Begin at the line containing "simp only [refBlock, refStart, refSeed, refIndex, hm]" in the entries below and end at the line containing "rw [refIndex, refIndex, State.memRead_congr"; transcribe that range exactly and nothing outside it.

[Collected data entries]
++++

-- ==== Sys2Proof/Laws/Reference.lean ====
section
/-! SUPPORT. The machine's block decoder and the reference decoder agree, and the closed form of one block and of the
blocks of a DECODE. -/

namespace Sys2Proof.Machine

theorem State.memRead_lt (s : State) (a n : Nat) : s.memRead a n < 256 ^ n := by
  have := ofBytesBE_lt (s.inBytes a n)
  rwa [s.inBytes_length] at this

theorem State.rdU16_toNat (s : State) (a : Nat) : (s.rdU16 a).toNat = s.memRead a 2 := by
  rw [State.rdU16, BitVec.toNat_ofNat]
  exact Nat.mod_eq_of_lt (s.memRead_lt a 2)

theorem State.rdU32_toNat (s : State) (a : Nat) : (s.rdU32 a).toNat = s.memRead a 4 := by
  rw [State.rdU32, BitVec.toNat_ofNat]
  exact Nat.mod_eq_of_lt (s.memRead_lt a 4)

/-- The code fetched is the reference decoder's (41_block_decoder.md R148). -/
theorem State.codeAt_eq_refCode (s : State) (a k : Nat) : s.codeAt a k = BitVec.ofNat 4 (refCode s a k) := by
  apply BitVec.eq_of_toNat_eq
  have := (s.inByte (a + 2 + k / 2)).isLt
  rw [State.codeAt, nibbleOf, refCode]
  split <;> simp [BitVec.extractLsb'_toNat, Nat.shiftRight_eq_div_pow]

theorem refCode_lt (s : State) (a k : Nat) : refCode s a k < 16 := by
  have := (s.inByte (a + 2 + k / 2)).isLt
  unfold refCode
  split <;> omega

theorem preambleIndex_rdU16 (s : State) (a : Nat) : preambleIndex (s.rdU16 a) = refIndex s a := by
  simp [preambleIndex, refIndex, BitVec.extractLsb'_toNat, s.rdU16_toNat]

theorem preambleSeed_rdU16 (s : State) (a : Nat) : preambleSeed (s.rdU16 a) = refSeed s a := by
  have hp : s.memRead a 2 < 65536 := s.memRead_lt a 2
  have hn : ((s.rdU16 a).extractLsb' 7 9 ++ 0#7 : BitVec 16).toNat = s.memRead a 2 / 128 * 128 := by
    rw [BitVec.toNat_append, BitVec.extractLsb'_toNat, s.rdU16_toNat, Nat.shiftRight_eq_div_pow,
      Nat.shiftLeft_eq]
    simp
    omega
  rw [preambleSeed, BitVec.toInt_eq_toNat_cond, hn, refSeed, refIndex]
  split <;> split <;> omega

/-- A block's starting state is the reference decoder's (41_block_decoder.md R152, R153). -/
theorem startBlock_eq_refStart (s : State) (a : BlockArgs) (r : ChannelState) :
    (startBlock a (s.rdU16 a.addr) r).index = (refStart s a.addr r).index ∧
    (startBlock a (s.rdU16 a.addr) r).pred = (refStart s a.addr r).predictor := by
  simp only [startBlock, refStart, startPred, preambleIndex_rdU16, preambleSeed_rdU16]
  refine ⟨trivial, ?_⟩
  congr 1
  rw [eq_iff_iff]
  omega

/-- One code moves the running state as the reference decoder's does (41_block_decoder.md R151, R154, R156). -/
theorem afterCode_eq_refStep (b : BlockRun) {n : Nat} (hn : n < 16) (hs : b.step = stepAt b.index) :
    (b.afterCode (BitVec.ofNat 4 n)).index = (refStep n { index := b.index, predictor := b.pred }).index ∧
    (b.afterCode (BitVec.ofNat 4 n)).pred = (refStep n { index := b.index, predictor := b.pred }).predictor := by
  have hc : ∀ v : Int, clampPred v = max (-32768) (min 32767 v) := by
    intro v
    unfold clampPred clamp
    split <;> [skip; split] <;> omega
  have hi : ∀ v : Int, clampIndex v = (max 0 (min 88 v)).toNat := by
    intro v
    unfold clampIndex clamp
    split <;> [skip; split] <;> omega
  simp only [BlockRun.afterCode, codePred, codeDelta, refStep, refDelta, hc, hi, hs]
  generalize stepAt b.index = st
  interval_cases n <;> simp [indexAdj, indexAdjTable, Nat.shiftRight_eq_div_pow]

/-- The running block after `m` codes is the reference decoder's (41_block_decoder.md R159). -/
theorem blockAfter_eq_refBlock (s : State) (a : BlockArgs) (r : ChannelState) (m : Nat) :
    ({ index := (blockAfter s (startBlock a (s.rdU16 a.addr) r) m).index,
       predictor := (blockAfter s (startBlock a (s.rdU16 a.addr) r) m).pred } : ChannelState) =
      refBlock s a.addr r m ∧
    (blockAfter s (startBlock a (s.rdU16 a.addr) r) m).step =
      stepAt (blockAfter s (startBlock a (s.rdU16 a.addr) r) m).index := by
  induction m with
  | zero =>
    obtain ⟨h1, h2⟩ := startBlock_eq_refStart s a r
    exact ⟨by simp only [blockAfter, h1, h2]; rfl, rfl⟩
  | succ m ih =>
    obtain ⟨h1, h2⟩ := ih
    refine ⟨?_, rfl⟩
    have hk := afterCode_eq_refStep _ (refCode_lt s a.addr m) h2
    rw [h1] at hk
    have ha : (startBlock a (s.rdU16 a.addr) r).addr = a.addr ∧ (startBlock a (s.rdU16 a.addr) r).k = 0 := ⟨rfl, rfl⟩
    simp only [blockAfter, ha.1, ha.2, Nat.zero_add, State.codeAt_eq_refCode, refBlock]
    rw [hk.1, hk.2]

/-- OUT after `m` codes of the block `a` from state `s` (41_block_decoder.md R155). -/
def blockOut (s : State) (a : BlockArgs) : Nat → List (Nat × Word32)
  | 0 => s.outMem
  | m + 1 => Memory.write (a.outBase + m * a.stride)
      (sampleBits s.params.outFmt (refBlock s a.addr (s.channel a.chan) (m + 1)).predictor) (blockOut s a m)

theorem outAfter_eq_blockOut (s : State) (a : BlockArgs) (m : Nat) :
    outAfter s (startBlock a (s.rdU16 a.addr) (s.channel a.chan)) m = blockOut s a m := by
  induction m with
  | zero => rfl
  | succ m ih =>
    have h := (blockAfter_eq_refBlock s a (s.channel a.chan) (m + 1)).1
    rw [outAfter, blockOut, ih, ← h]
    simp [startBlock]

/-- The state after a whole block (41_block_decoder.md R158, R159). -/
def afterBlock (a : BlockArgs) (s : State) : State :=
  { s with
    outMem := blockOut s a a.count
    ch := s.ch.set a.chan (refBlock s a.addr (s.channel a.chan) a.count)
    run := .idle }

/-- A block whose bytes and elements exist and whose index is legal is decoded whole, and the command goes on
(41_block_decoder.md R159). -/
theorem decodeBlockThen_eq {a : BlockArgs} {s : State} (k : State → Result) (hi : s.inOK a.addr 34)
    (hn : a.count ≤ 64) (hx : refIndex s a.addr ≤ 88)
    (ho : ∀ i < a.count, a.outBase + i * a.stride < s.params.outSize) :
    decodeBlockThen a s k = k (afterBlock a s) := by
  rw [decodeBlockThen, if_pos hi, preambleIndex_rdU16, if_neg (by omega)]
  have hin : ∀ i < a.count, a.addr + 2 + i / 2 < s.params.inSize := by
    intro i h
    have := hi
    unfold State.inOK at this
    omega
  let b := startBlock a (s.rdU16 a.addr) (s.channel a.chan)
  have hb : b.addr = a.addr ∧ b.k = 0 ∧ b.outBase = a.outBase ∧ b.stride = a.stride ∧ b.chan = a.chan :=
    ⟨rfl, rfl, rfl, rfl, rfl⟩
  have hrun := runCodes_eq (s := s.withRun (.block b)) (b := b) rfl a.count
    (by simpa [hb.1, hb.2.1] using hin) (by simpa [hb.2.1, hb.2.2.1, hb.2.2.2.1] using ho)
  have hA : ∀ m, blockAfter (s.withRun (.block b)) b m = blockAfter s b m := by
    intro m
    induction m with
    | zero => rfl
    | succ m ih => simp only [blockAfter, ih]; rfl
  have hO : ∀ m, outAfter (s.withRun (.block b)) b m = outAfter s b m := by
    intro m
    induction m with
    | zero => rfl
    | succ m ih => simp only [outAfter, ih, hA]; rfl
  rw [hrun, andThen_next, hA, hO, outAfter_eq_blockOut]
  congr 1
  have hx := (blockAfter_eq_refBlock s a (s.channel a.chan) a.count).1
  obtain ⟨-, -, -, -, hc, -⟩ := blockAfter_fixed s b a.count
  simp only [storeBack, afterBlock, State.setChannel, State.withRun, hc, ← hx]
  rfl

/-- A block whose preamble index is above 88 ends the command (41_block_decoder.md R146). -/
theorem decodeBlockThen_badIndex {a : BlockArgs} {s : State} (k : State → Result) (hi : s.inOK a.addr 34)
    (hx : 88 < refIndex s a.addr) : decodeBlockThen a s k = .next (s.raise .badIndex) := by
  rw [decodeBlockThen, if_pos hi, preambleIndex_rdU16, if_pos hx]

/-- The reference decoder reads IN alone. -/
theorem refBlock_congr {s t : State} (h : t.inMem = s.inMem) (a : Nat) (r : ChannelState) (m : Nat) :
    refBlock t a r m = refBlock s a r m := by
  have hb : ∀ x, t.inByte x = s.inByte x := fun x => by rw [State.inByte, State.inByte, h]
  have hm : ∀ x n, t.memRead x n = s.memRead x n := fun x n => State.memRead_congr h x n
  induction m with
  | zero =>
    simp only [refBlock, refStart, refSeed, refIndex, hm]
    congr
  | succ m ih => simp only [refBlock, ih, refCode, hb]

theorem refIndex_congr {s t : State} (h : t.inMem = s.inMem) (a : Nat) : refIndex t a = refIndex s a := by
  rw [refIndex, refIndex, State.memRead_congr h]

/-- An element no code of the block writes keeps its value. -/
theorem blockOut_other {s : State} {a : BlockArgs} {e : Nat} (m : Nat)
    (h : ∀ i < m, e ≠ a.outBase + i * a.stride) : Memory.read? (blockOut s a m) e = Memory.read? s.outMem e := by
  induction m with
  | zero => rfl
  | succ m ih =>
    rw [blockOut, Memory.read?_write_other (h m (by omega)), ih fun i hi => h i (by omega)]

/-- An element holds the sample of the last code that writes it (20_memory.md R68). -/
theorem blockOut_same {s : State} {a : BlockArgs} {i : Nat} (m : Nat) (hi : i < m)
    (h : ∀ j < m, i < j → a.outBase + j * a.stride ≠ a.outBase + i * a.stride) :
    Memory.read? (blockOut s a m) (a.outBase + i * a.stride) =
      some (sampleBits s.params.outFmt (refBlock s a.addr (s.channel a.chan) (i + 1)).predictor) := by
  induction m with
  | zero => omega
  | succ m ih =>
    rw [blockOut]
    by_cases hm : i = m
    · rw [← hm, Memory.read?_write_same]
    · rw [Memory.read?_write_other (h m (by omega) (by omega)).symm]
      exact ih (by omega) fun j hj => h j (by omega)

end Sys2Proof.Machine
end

++++

> [Exercise answer]
    simp only [refBlock, refStart, refSeed, refIndex, hm]
    congr
  | succ m ih => simp only [refBlock, ih, refCode, hb]

theorem refIndex_congr {s t : State} (h : t.inMem = s.inMem) (a : Nat) : refIndex t a = refIndex s a := by
  rw [refIndex, refIndex, State.memRead_congr h]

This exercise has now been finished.